● **Exercise goal**
Of the lines listed below, return exactly those that run from the line containing "the word. -/" through the line containing "def frameA : List", both included.

● **Information**
-- ==== Sys2Proof/Tests/Slice0.lean ====
section
/-! SUPPORT. Tests. Every expected value is from spec/95_test_vectors.md (its row is named), or from the
rule named; none is the model's own answer. Then one witness for the hypotheses of each statement. -/

namespace Sys2Proof.Tests

open Sys2Proof.Machine

/-! ### Helpers -/

/-- The next state, where there is one. -/
def nextState (o : Host.Outcome State Fault Refusal) : Option State :=
  match o with
  | .next t => some t
  | .fault _ => none
  | .refused _ => none

/-- The registers at these addresses after the block accepts the word. -/
def readsAfter (w : Word32) (s : State) (addrs : List RegAddr) : Option (List Word32) :=
  (nextState (acceptWord w s)).map fun t => addrs.map fun a => regRead t a

/-- After reset, with these bytes in `BUF` and these in `CHUNK`. -/
def holding (buf chunk : List Byte) : State := (State.reset.setBuf buf).setChunk chunk

/-- Frame A of spec/95_test_vectors.md, section 0. -/
def frameA : List Byte :=
  [0x42, 0x4D, 0x00, 0x1C, 0x00, 0x05, 0x00, 0x0C, 0x00, 0x0F, 0x00, 0x05, 0x00, 0x0C, 0x00, 0x0F,
   0x04, 0xB0, 0x01, 0x5E, 0x00, 0x50, 0x00, 0x06, 0x00, 0x02, 0x00, 0x00, 0x97, 0x00, 0x02, 0xED]

/-- Frame M: every field 65535. -/
def frameM : List Byte := [0x42, 0x4D, 0x00, 0x1C] ++ List.replicate 26 0xFF ++ [0x1A, 0x91]

/-- A window of 20 that holds the readings 6 to 25, pushed after 1 to 5 (vector V10). -/
def windowV10 : Window :=
  ⟨[21, 22, 23, 24, 25, 6, 7, 8, 9, 10, 11, 12, 13, 14, 15, 16, 17, 18, 19, 20], 5, 20⟩

/-- A build that reports "calculating" instead of a partial average. -/
def sentinelBuild : Build := Config.defaultTablesBuild .twenty false

/-! ### Decoding: words written out from R81 and R83 -/

theorem test_decode_nop : decode 0b00000000000000000000000000000000#32 = .ok .nop := by decide

theorem test_decode_ingest : decode 0b00010000000000000000000000000000#32 = .ok .ingest := by decide

theorem test_decode_decode : decode 0b00100000000000000000000000000000#32 = .ok .decode := by decide

theorem test_decode_tick : decode 0b00110000000000000000000000000000#32 = .ok .tick := by decide

theorem test_decode_avgPush :
    decode 0b01000000000000001100000000000101#32 = .ok (.avgPush 0xC005#16) := by decide

theorem test_decode_aqiMap :
    decode 0b01010000000011000000000000000101#32 = .ok (.aqiMap 0xC0005#20) := by decide

theorem test_decode_colorMap :
    decode 0b01100000000000000000001100000101#32 = .ok (.colorMap 0x305#10) := by decide

theorem test_decode_stage :
    decode 0b01110000000000000000000011000101#32 = .ok (.stage 0xC5#8) := by decide

theorem test_decode_reset : decode 0b11110000000000000000000000000000#32 = .ok .reset := by decide

/-- Rows C2 to C9: a reserved opcode, or one reserved bit at the edge of each format. -/
theorem test_decode_illegal :
    [0x00000001#32, 0x80000000#32, 0x90000000#32, 0xA0000000#32, 0xB0000000#32, 0xC0000000#32,
      0xD0000000#32, 0xE0000000#32, 0x10000001#32, 0x70000142#32, 0x40010000#32, 0x50100000#32,
      0x60000400#32, 0xF0000001#32].map (fun w => (decode w).toOption) = List.replicate 14 none := by
  decide

/-- The opcode table's own numbering of the bits, also where it gives fewer bits than a word has. -/
theorem test_decodeTableWord :
    decodeTableWord 32 0x4000000C = some (.avgPush 12) ∧ decodeTableWord 32 0x80000000 = none ∧
      decodeTableWord 8 0xF00 = some .nop := by decide

/-- The placed word is the one the next step runs (rule R150's worked example). -/
theorem test_withFetchWord :
    (nextState (step (State.reset.withFetchWord 32 0x4000000C))).map (fun t => (win t, avgX10 t)) =
      some ([12], 120) := by decide

/-! ### Well-formedness refuses -/

theorem test_wf_refuses_missing_operand : (AsmLine.command .stage none).wf = false := by decide

theorem test_wf_refuses_operand_of_format_n : (AsmLine.command .tick (some 0)).wf = false := by decide

/-- One above the range of each format (R82). -/
theorem test_wf_refuses_operand_out_of_range :
    (AsmLine.command .stage (some 256)).wf = false ∧
      (AsmLine.command .colorMap (some 1024)).wf = false ∧
      (AsmLine.command .avgPush (some 65536)).wf = false ∧
      (AsmLine.command .aqiMap (some 1048576)).wf = false := by decide

theorem test_wf_accepts_top_of_range :
    (AsmLine.command .stage (some 255)).wf = true ∧
      (AsmLine.command .colorMap (some 1023)).wf = true ∧
      (AsmLine.command .avgPush (some 65535)).wf = true ∧
      (AsmLine.command .aqiMap (some 1048575)).wf = true := by decide

theorem test_wf_refuses_wide_raw_word : (AsmLine.rawWord (2 ^ 32)).wf = false := by decide

theorem test_wf_refuses_stageN :
    (AsmLine.stageN []).wf = false ∧ (AsmLine.stageN [0, 256]).wf = false := by decide

theorem test_wf_refuses_feed :
    (AsmLine.feed (List.replicate 33 0)).wf = false ∧ (AsmLine.feed [256]).wf = false ∧
      (AsmLine.feedT (List.replicate 33 0)).wf = false ∧ (AsmLine.feedT [256]).wf = false := by decide

theorem test_wf_refuses_pushN :
    (AsmLine.pushN []).wf = false ∧ (AsmLine.pushN [65536]).wf = false := by decide

/-- The default table as arguments (R170). -/
def rows : List RowArgs :=
  [⟨0, 120, 0, 50⟩, ⟨121, 354, 51, 100⟩, ⟨355, 554, 101, 150⟩, ⟨555, 1504, 151, 200⟩,
   ⟨1505, 2504, 201, 300⟩, ⟨2505, 5004, 301, 500⟩]

/-- The default build as arguments (R8, R170, R178). -/
def args : BuildArgs :=
  ⟨20, 1, rows, [0x00E400, 0xFFFF00, 0xFF7E00, 0xFF0000, 0x8F3F97, 0x7E0023], 0xFF0000⟩

theorem test_wf_accepts_default_build : args.build = some Config.resetBuild := by decide

theorem test_wf_refuses_build_parameters :
    { args with windowN := 25 }.wf = false ∧ { args with reportPartial := 2 }.wf = false ∧
      { args with colorError := 2 ^ 24 }.wf = false ∧
      { args with colorTable := [0, 0, 0, 0, 0] }.wf = false ∧
      { args with colorTable := [0, 0, 0, 0, 0, 2 ^ 24] }.wf = false ∧
      { args with bandTable := rows.drop 1 }.wf = false := by decide

/-- U10: a row with `C_lo >= C_hi`, or with `I_lo > I_hi`. -/
theorem test_wf_refuses_band_row :
    { args with bandTable := ⟨120, 120, 0, 50⟩ :: rows.drop 1 }.wf = false ∧
      { args with bandTable := ⟨0, 120, 51, 50⟩ :: rows.drop 1 }.wf = false ∧
      { args with bandTable := ⟨0, 120, 50, 50⟩ :: rows.drop 1 }.wf = true := by decide

/-! ### Assembly -/

/-- R86's own examples, and program P5's raw word. -/
theorem test_assemble_text :
    assembleText ["; junk".toList, "  STAGE 0x42 ; the header".toList, "AVG_PUSH 12".toList,
        ".word 0x80000000".toList, "".toList] =
      some [0x70000042#32, 0x4000000C#32, 0x80000000#32] := by decide

/-- R87's expansions. -/
theorem test_assemble_pseudo :
    assembleText ["STAGEN 1, 2".toList, "FEED".toList, "FEEDT 0x02, 0xED".toList,
        "PUSHN 1,2".toList] =
      some [0x70000001#32, 0x70000002#32, 0x10000000#32, 0x70000002#32, 0x700000ED#32, 0x30000000#32,
        0x40000001#32, 0x40000002#32] := by decide

theorem test_assemble_refuses :
    assembleText ["STAGE 256".toList] = none ∧ assembleText ["NOP 1".toList] = none ∧
      assembleText ["JUMP 1".toList] = none ∧ assembleText ["STAGE -1".toList] = none := by decide

/-! ### One step of each command -/

/-- Row C1. -/
theorem test_nop : nextState (acceptWord 0x00000000#32 (holding frameA [1])) =
    some (holding frameA [1]) := by decide

/-- Row I1: `CHUNK_LEN`, `CHUNK[0]`, `BUF_LEN`, `ING_OUT`. -/
theorem test_stage :
    readsAfter 0x70000042#32 State.reset [0x006, 0x200, 0x005, 0x003] = some [1, 0x42, 0, 0] := by decide

/-- Row I2: a 33rd byte. -/
theorem test_stage_overflow :
    readsAfter 0x700000FF#32 (holding [] frameA) [0x006, 0x21F, 0x002] = some [32, 0xED, 2] := by decide

/-- Row I4: two junk bytes go, `ING_OUT` = INSUFFICIENT. -/
theorem test_ingest_aligns :
    readsAfter 0x10000000#32 (holding [] [0x00, 0x00, 0x42, 0x4D]) [0x005, 0x100, 0x003, 0x006] =
      some [2, 0x42, 1, 0] := by decide

/-- Rows I8 and I9: 200 bytes pass, 201 are flushed. -/
theorem test_ingest_cap :
    readsAfter 0x10000000#32 (holding (0x42 :: List.replicate 167 0) frameA) [0x005, 0x003] =
        some [200, 2] ∧
      readsAfter 0x10000000#32 (holding (0x42 :: List.replicate 168 0) frameA) [0x005, 0x003] =
        some [0, 3] := by decide +kernel

/-- Row DV3: `DEC_OUT`, `BUF_LEN`, `REC[4]`, `WIN[0]`, `AVG_X10`, `AQI`, `BAND`, `COLOR`, `STATUS`. -/
theorem test_decode_accepts :
    readsAfter 0x20000000#32 (holding frameA [])
        [0x004, 0x005, 0x014, 0x040, 0x022, 0x024, 0x025, 0x026, 0x002] =
      some [8, 0, 12, 12, 120, 50, 0, 0x00E400, 4] := by decide

/-- Rows DV9, DV10 and DV12 (offset 29): what each failed check does to the buffer. -/
theorem test_decode_rejects :
    readsAfter 0x20000000#32 (holding (frameA.set 1 0x4C ++ frameA) []) [0x004, 0x005, 0x100] =
        some [4, 63, 0x4C] ∧
      readsAfter 0x20000000#32 (holding (frameA.set 2 0x01) []) [0x004, 0x005] = some [5, 0] ∧
      readsAfter 0x20000000#32 (holding (frameA.set 29 0x01) []) [0x004, 0x005, 0x014] =
        some [7, 0, 0] := by decide

/-- Row DV18. -/
theorem test_tick :
    readsAfter 0x30000000#32 (holding [] frameA) [0x003, 0x004, 0x005, 0x01C] =
      some [2, 8, 0, 0x9700] := by decide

● **Solution to this task**
/-- The registers at these addresses after the block accepts the word. -/
def readsAfter (w : Word32) (s : State) (addrs : List RegAddr) : Option (List Word32) :=
  (nextState (acceptWord w s)).map fun t => addrs.map fun a => regRead t a

/-- After reset, with these bytes in `BUF` and these in `CHUNK`. -/
def holding (buf chunk : List Byte) : State := (State.reset.setBuf buf).setChunk chunk

/-- Frame A of spec/95_test_vectors.md, section 0. -/
def frameA : List Byte :=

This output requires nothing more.